My first approach (the naive one) is very similar to @rapidnerd 's (George Marr's) solution in R and @andreanidouglas ' (Douglas R Andreani's) solution in Python:

fn fib(n: u64) -> u64 {
  match n {
    0 => 0,
    1 => 1,
    _ => fib(n-1) + fib(n-2),
  }
}

I realized that this solution quickly exceeded in execution time for n > 40, so I optimized it using a mathematical theorem:

Given that n and p are integers, and that n = 2p + 1, i. e. n is odd, the n-th fibonacci number is then

fib(n) = fib(p + (p+1)) = fib(p)² + fib(p+1)²

This means, we can break down numbers with odd indices into to numbers with about the half of the index – and do this again and again and again. This dramatically reduces execution time:

fn fib_fast(n: u64) -> u64 {
  match n {
    0 => 0,
    1 => 1,

    // even
    _ if n % 2 == 0 => fib_fast(n-1) + fib_fast(n-2),

    // odd
    _ => {
      let a = (n-1)/2;
      let b = n-a;
      let fib_a = fib_fast(a);
      let fib_b = fib_fast(b);
      return fib_a*fib_a + fib_b*fib_b;
    },
  }
}

Inspired by @avalander 's answer, I also added this even faster algorithm:

fn fib_super_fast(n: u64, i: u64, curr: u64, prev: u64) -> u64 {
  if i >= n {
    return curr;
  }

  return fib_super_fast(n, i + 1, curr + prev, curr);
}

fib_fast and fib_super_fast execute within microseconds even for higher indices. However, indices of 94 and higher cause a crash:

thread 'main' panicked at 'attempt to add with overflow', src/main.rs:42:35

Some performance measurements:

Enter n:
5
fib_super_fast(n) = 5 (0µs)
fib_fast(n)       = 5 (0µs)
fib(n)            = 5 (1µs)

Enter n:
20
fib_super_fast(n) = 6765 (1µs)
fib_fast(n)       = 6765 (10µs)
fib(n)            = 6765 (536µs)

Enter n:
40
fib_super_fast(n) = 102334155 (1µs)
fib_fast(n)       = 102334155 (54µs)
fib(n)            = 102334155 (1908011µs)

Enter n:
45
fib_super_fast(n) = 1134903170 (2µs)
fib_fast(n)       = 1134903170 (15µs)
fib(n)            = 1134903170 (21216762µs)

Enter n:
90
fib_super_fast(n) = 2880067194370816120 (2µs)
fib_fast(n)       = 2880067194370816120 (958µs)

Enter n:
93
fib_super_fast(n) = 12200160415121876738 (3µs)
fib_fast(n)       = 12200160415121876738 (152µs)

Enter n:
94
thread 'main' panicked at 'attempt to add with overflow', src/main.rs:42:35

Avalander • Aug 22 '18 • Edited

Nice!

Since writing my implementation I've remembered that the parameter i is unnecessary and you can decrease n instead until it's 0.

fn fib_super_fast(n: u64, curr: u64, prev: u64) -> u64 {
  if n <= 0 {
    return curr;
  }

  return fib_super_fast(n - 1, curr + prev, curr);
}

By the way, you didn't set default values for curr and prev, how does that work, do you need to call it with fib_super_fast(n, 1, 0)?

Felix Edelmann • Aug 22 '18

Yes, I do.

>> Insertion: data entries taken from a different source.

-- ==== Sys2Proof/Certificates/Slice0/Obligations.lean ====
section
/-! DEFINITION. The statements for the provers. The pictures they speak of stand in Safety/Picture.lean, the invariant in
Safety.lean. A statement about what an operation does has as its conclusion that `exec` answers a next state. -/

open Sys2Proof Sys2Proof.Machine Sys2Proof.Safety Sys2Proof.Picture

/-! ### Words the statements share -/

/-- Everything but the line buffer is as before; so is every byte of video memory. -/
def Sys2Proof.Claims.OnlyLb (s t : State) : Prop :=
  t = { s with work := { s.work with lb := t.work.lb } } ∧ ∀ a, memRead1 t.ext a = memRead1 s.ext a

/-- Everything but the line buffer and the stage is as before; so is every byte of video memory. -/
def Sys2Proof.Claims.OnlyLbAndStage (s t : State) (st : Stage) : Prop :=
  t = { s with work := { s.work with lb := t.work.lb }, stage := some st } ∧ ∀ a, memRead1 t.ext a = memRead1 s.ext a

/-- The cells of `t` are those of `s`, each turned by `f` of its position. -/
def Sys2Proof.Claims.CellsTurnedBy (s t : State) (f : Int → PixelCell → PixelCell) : Prop :=
  ∀ y, t.work.lb.cell y = (s.work.lb.cell y).map (f y)

/-- `t` answers with a row, and pixel `k` of it is `f k`. -/
def Sys2Proof.Claims.RowIs (t : State) (f : Nat → Pixel) : Prop :=
  ∃ r : Row, t.response = some (.row r) ∧ ∀ k < 320, r.pixels[k]? = some (f k)

/-- What the end of a render leaves: no stage, the collaborator's stores, the pending inputs and the last return value
as before. Nothing is said of the transient storage. -/
def Sys2Proof.Claims.RenderEnded (s t : State) : Prop :=
  t.stage = none ∧ t.ext = s.ext ∧ (∀ a, memRead1 t.ext a = memRead1 s.ext a) ∧ t.call = s.call ∧ t.ret = s.ret ∧
  t.inputs = s.inputs

/-- R100, R155: the size codes that exist, in tiles. -/
def Sys2Proof.Claims.SizeCode (code : BitVec 2) (tiles : Nat) : Prop :=
  (code = 0#2 ∧ tiles = 32) ∨ (code = 1#2 ∧ tiles = 64) ∨ (code = 3#2 ∧ tiles = 128)

/-- R225, R106: the window is selected for a line. -/
def Sys2Proof.Claims.WindowLine (f : RegFields) (line : Byte) : Prop :=
  f.winVpos ≠ 0#5 ∧ ((f.winDown = 1#1 ∧ 8 * f.winVpos.toNat ≤ line.toNat) ∨
    (f.winDown = 0#1 ∧ line.toNat ≤ 8 * f.winVpos.toNat))

/-- With a write of this field waiting, the step takes it, the fields become `f`, and nothing else changes. -/
def Sys2Proof.Claims.FieldBecomes (s : State) (rest : List Input) (w : FieldWrite) (f : RegFields) : Prop :=
  s.inputs = .write (.field w) :: rest → step s = .next { s with inputs := rest, ext := { s.ext with regf := f } }

/-- `DRAW` at one position, once for each colour and priority of the list, in its order. -/
def Sys2Proof.Claims.drawEach (x : Int) : List (Color × BitVec 1) → State → Host.Outcome State Fault Refusal
  | [], s => .next s
  | d :: ds, s => andThen (exec (.draw x d.1 d.2) s) (drawEach x ds)

/-- R217: the operation of a stage. -/
def Sys2Proof.Claims.stageOp (line : Byte) : Stage → Instr
  | .clear => .clear
  | .dispGate => .dispgate
  | .backdrop => .backdrop
  | .planeGate => .planegate
  | .configCheck => .configcheck
  | .scrollFetch => .scrollfetch line
  | .planeB => .planeb line
  | .winOrPlaneA => .winsel line
  | .sprites => .sprites line
  | .done => .done

/-- R107, R115, log 1: the codes of the operations that take operand bytes, and how many they take. -/
def Sys2Proof.Claims.operandCounts : List (Nat × Nat) :=
  [(5, 1), (6, 1), (7, 1), (8, 1), (16, 1), (17, 5), (18, 5), (19, 6), (20, 7), (21, 1), (22, 1), (24, 1), (25, 1), (26, 1),
   (31, 1)]

open Sys2Proof.Claims

/-! ### Decoding and stepping -/

/-- Log 1 and 2 (the operand bytes are the model's): every well-formed operation is read back from its bytes, whatever
bytes follow. -/
def Obligations.DecodeOfEncodeIsIdentity : Prop :=
  ∀ (i : Instr) (rest : List Byte), i.wellFormed = true → decode (encode i ++ rest) = .ok (i, rest)

/-- R107 (the codes are the spec's decision D31; the operand byte after a code is the model's, log 1): words written out
from the table, one of each kind of operation and two of the unused codes. -/
def Obligations.WordsOfTheTableDecode : Prop :=
  decodeTableWord 8 0b00000 = some .clear ∧ decodeTableWord 8 0b00100 = some .configcheck ∧
  decodeTableWord 8 0b01001 = some .done ∧ decodeTableWord 16 (0b01010000 * 256 + 0b00111) = some (.winsel 80) ∧
  decodeTableWord 16 (0b101 * 256 + 0b10000) = some (.expand 5) ∧ decodeTableWord 8 0b10111 = some .sprtrav ∧
  decodeTableWord 16 (127 * 256 + 0b11000) = some (.sprdecode 127) ∧
  decodeTableWord 16 (223 * 256 + 0b11111) = some (.render 223) ∧
  decodeTableWord 8 0b01010 = none ∧ decodeTableWord 8 0b11110 = none

/-- R107 (the spec's decision D31; `call` is the model's own, log 3): the unused codes are no operation, and a step that
fetches one is refused by name. -/
def Obligations.UnusedCodesAreRefused : Prop :=
  ∀ (s : State) (b : Byte) (bs : List Byte), s.inputs = [] → s.call = b :: bs →
    (10 ≤ b.toNat % 32 ∧ b.toNat % 32 ≤ 15) ∨ (27 ≤ b.toNat % 32 ∧ b.toNat % 32 ≤ 30) →
    step s = .refused (.unusedOperationCode (field b 0 5))

/-- Log 3 and 11: when the bytes the fetch finds decode to an operation, the step is that operation, on the state with
those bytes taken away: `call` emptied, or the request taken from the inputs. -/
def Obligations.StepRunsTheDecodedOperation : Prop :=
  (∀ (s : State) (i : Instr) (rest : List Byte), s.busy = true → s.inputs = [] →
    decode s.nextOperation = .ok (i, rest) → step s = exec i { s with call := [] }) ∧
  (∀ (s : State) (line : Byte) (rest : List Input), s.busy = false → s.inputs = .request line :: rest →
    step s = exec (.render line) { s with inputs := rest })

/-- R217, R107 (that a stage runs as a step of its own is the model's, log 4; the codes are the spec's decision D31): a
render in progress runs the operation of its stage, at its line. -/
def Obligations.StageRunsItsOperation : Prop :=
  ∀ (s : State) (st : Stage), s.stage = some st → s.call = [] → s.inputs = [] →
    step s = exec (stageOp s.work.line st) s

/-- A byte the collaborator writes between two renders is what the next read of its address finds, and no other byte changes
(R74, R73); that the outside's acts wait in `inputs` is the model's (log 11). The first clause, a step of an idle block with
nothing to serve answers the state itself, is the model's (log 22, DEDUCED from R256). -/
def Obligations.WritesBetweenRendersAreSeen : Prop :=
  ∀ s : State, s.busy = false → s.ext.vram.wf = true →
    (s.inputs = [] → step s = .next s) ∧
    ∀ (addr : Word) (v : Byte) (rest : List Input), s.inputs = .write (.vram addr v) :: rest →
      ∃ t, step s = .next t ∧ t.stage = s.stage ∧ t.work = s.work ∧ t.inputs = rest ∧ t.ext.pal = s.ext.pal ∧
        t.ext.regf = s.ext.regf ∧ t.ext.vsA = s.ext.vsA ∧ t.ext.vsB = s.ext.vsB ∧
        ∀ a, memRead1 t.ext a = if a % 65536 = addr.toNat then v else memRead1 s.ext a

/-- R74, R33, R35, R71, R36: a palette entry, a scroll value or a named field the collaborator writes between two renders is
what the block reads next, and every other entry, value and field is as before. A wider scroll word counts by its low 10
bits. That the outside's acts wait in `inputs` is the model's (log 11). The clause on a register byte rests on the default
binding of R49, which is the spec's decision D6 from general knowledge (log 9, PRESUMED). -/
def Obligations.StoreWritesBetweenRendersAreSeen : Prop :=
  ∀ (s : State) (rest : List Input), s.busy = false →
    (∀ i c, s.inputs = .write (.pal i c) :: rest → ∃ t, step s = .next t ∧ t.inputs = rest ∧
      (∀ j, palRead t.ext j = if j = i then c else palRead s.ext j) ∧ t.ext.vram = s.ext.vram ∧ t.ext.regf = s.ext.regf ∧
      t.ext.vsA = s.ext.vsA ∧ t.ext.vsB = s.ext.vsB) ∧
    (∀ p v, s.inputs = .write (.vscroll p v) :: rest → ∃ t, step s = .next t ∧ t.inputs = rest ∧
      (vsRead t.ext p).toNat = v.toNat % 1024 ∧ (∀ q, q ≠ p → vsRead t.ext q = vsRead s.ext q) ∧
      t.ext.vram = s.ext.vram ∧ t.ext.pal = s.ext.pal ∧ t.ext.regf = s.ext.regf) ∧
    (let f := s.ext.regf
     (∀ v, FieldBecomes s rest (.dispDisable v) { f with dispDisable := v }) ∧
     (∀ v, FieldBecomes s rest (.planeEn v) { f with planeEn := v }) ∧
     (∀ v, FieldBecomes s rest (.baseA v) { f with baseA := v }) ∧
     (∀ v, FieldBecomes s rest (.baseB v) { f with baseB := v }) ∧
     (∀ v, FieldBecomes s rest (.baseW v) { f with baseW := v }) ∧
     (∀ v, FieldBecomes s rest (.satBase v) { f with satBase := v }) ∧
     (∀ v, FieldBecomes s rest (.hsBase v) { f with hsBase := v }) ∧
     (∀ v, FieldBecomes s rest (.winVpos v) { f with winVpos := v }) ∧
     (∀ v, FieldBecomes s rest (.winDown v) { f with winDown := v }) ∧
     (∀ v, FieldBecomes s rest (.winHpos v) { f with winHpos := v }) ∧
     (∀ v, FieldBecomes s rest (.winRight v) { f with winRight := v }) ∧
     (∀ v, FieldBecomes s rest (.hsMode v) { f with hsMode := v }) ∧
     (∀ v, FieldBecomes s rest (.vsColumn v) { f with vsColumn := v }) ∧
     (∀ v, FieldBecomes s rest (.planeWCode v) { f with planeWCode := v }) ∧
     (∀ v, FieldBecomes s rest (.planeHCode v) { f with planeHCode := v }) ∧
     (∀ v, FieldBecomes s rest (.backdrop v) { f with backdrop := v }) ∧
     (∀ v, FieldBecomes s rest (.interlace v) { f with interlace := v })) ∧
    (∀ n v, s.inputs = .write (.reg n v) :: rest → ∃ t, step s = .next t ∧ t.inputs = rest ∧
      t.ext = { s.ext with regf := s.ext.regf.writeReg n v })

/-- R275 (the spec's decision D27), R276: a write or a request that arrives while a render is in progress is refused. -/
def Obligations.BrokenDutiesAreRefused : Prop :=
  ∀ s : State, s.stage.isSome = true →
    (∀ w rest, s.inputs = .write w :: rest → step s = .refused .writeDuringRender) ∧
    (∀ line rest, s.inputs = .request line :: rest → step s = .refused .requestDuringRender) ∧
    (∀ line, exec (.render line) s = .refused .requestDuringRender)

/-- R270 (the spec's decision D25), R59: after reset no render is in progress and nothing has been answered, and the
first request is served. (What the collaborator's stores and the transient storage hold after reset is the model's
choice, log 6 to 8, and is not stated.) -/
def Obligations.ResetIsIdleAndServes : Prop :=
  State.reset.stage = none ∧ State.reset.response = none ∧ State.reset.busy = false ∧
  ∀ line : Byte, line.toNat < 224 → ∃ t, step { State.reset with inputs := [.request line] } = .next t ∧
    t.response.isSome = true

/-! ### The collaborator's interface -/

/-- R62, R63 and R61 (the byte order and the wrap are the spec's decisions D4 and D3): a 16-bit read is two byte reads, the
first the more significant, each address reduced modulo 65536. -/
def Obligations.WordReadsAreBigEndian : Prop :=
  ∀ (e : Snapshot) (a : Nat), (memRead2 e a).toNat = 256 * (memRead1 e a).toNat + (memRead1 e (a + 1)).toNat ∧
    memRead1 e a = memRead1 e (a % 65536) ∧ memRead2 e a = memRead2 e (a % 65536)

/-- R49 (the table is the spec's decision D6, from general knowledge; log 9): what each register byte binds, in numbers;
bytes of registers the table does not name change nothing. -/
def Obligations.RegisterBytesBindTheirFields : Prop :=
  ∀ (f : RegFields) (v : Byte),
    f.writeReg 0 v = { f with dispDisable := BitVec.ofNat 1 v.toNat } ∧
    f.writeReg 1 v = { f with planeEn := BitVec.ofNat 1 (v.toNat / 64) } ∧
    f.writeReg 2 v = { f with baseA := BitVec.ofNat 16 (v.toNat / 8 % 8 * 8192) } ∧
    f.writeReg 3 v = { f with baseW := BitVec.ofNat 16 (v.toNat / 2 % 32 * 2048) } ∧
    f.writeReg 4 v = { f with baseB := BitVec.ofNat 16 (v.toNat % 8 * 8192) } ∧
    f.writeReg 5 v = { f with satBase := BitVec.ofNat 16 (v.toNat % 128 * 512) } ∧
    f.writeReg 7 v = { f with backdrop := BitVec.ofNat 6 v.toNat } ∧
    f.writeReg 11 v = { f with hsMode := BitVec.ofNat 2 v.toNat, vsColumn := BitVec.ofNat 1 (v.toNat / 4) } ∧
    f.writeReg 12 v = { f with interlace := BitVec.ofNat 2 (v.toNat / 2) } ∧
    f.writeReg 13 v = { f with hsBase := BitVec.ofNat 16 (v.toNat % 64 * 1024) } ∧
    f.writeReg 16 v = { f with planeWCode := BitVec.ofNat 2 v.toNat, planeHCode := BitVec.ofNat 2 (v.toNat / 16) } ∧
    f.writeReg 17 v = { f with winHpos := BitVec.ofNat 5 v.toNat, winRight := BitVec.ofNat 1 (v.toNat / 128) } ∧
    f.writeReg 18 v = { f with winVpos := BitVec.ofNat 5 v.toNat, winDown := BitVec.ofNat 1 (v.toNat / 128) } ∧
    ∀ n : BitVec 5, n.toNat ∉ [0, 1, 2, 3, 4, 5, 7, 11, 12, 13, 16, 17, 18] → f.writeReg n v = f

/-- R64: no operation changes video memory, the palette, the scroll store or a register field. -/
def Obligations.TheBlockWritesNoExternalState : Prop :=
  ∀ (i : Instr) (s t : State), exec i s = .next t → t.ext = s.ext ∧ ∀ a, memRead1 t.ext a = memRead1 s.ext a

/-! ### The compositor -/

/-- R130: `EXPAND` returns the 8-bit channel of the formula, which is that of the table and the one
a draw writes (`expand`); nothing else changes. -/
def Obligations.ExpandReturnsTheChannel : Prop :=
  ∀ (v3 : BitVec 3) (s : State), ∃ v8 : Byte, exec (.expand v3) s = .next { s with ret := some (.channel v8) } ∧
    v8 = expand v3 ∧ v8.toNat = v3.toNat * 32 + v3.toNat * 4 + v3.toNat / 2 ∧
    [0, 36, 73, 109, 146, 182, 219, 255][v3.toNat]? = some v8.toNat

/-- R131: `DRAW` completes at every position of the buffer; it writes all four members of its cell when its priority is
at least the cell's, and otherwise nothing; no other cell and nothing else changes. -/
def Obligations.DrawWritesWhenPriorityIsAtLeastTheCells : Prop :=
  ∀ (x : Int) (color : Color) (prio : BitVec 1) (s : State), -32 ≤ x → x ≤ 351 →
    ∃ (t : State) (c : PixelCell), exec (.draw x color prio) s = .next t ∧ s.work.lb.cell x = some c ∧
      (c.prio.toNat ≤ prio.toNat → t.work.lb.cell x = some
        { r := expand color.r3, g := expand color.g3, b := expand color.b3, prio := BitVec.ofNat 8 prio.toNat }) ∧
      (prio.toNat < c.prio.toNat → t.work.lb.cell x = some c) ∧
      (∀ y, y ≠ x → t.work.lb.cell y = s.work.lb.cell y) ∧ OnlyLb s t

But I have to use fib_super_fast(n, 1, 1, 0) as my other implementations also begin with 1. The code for calling the fibonacci methods is:

fn main() {
  loop {
    println!("Enter n:");

    let mut n_str = String::new();
    io::stdin().read_line(&mut n_str).expect("Failed to read line");
    let n = user_input_to_int(n_str);

    let t0 = SystemTime::now();
    let fib_super_fast_n = fib_super_fast(n, 1, 1, 0);
    let t1 = SystemTime::now();
    println!("fib_super_fast(n) = {} ({}µs)", fib_super_fast_n, time_difference(t0, t1));

    let t0 = SystemTime::now();
    let fib_fast_n = fib_fast(n);
    let t1 = SystemTime::now();
    println!("fib_fast(n)       = {} ({}µs)", fib_fast_n, time_difference(t0, t1));

    let t0 = SystemTime::now();
    let fib_n = fib(n);
    let t1 = SystemTime::now();
    println!("fib(n)            = {} ({}µs)", fib_n, time_difference(t0, t1));
  }
}

David Wickes • Aug 22 '18

Just for a nice style, you could factor out the returns as if is an expression...

fn fib_super_fast(n: u64, curr: u64, prev: u64) -> u64 {
  if n == 0 {
    curr
  } else {
    fib_super_fast(n - 1, curr + prev, curr)
  }
}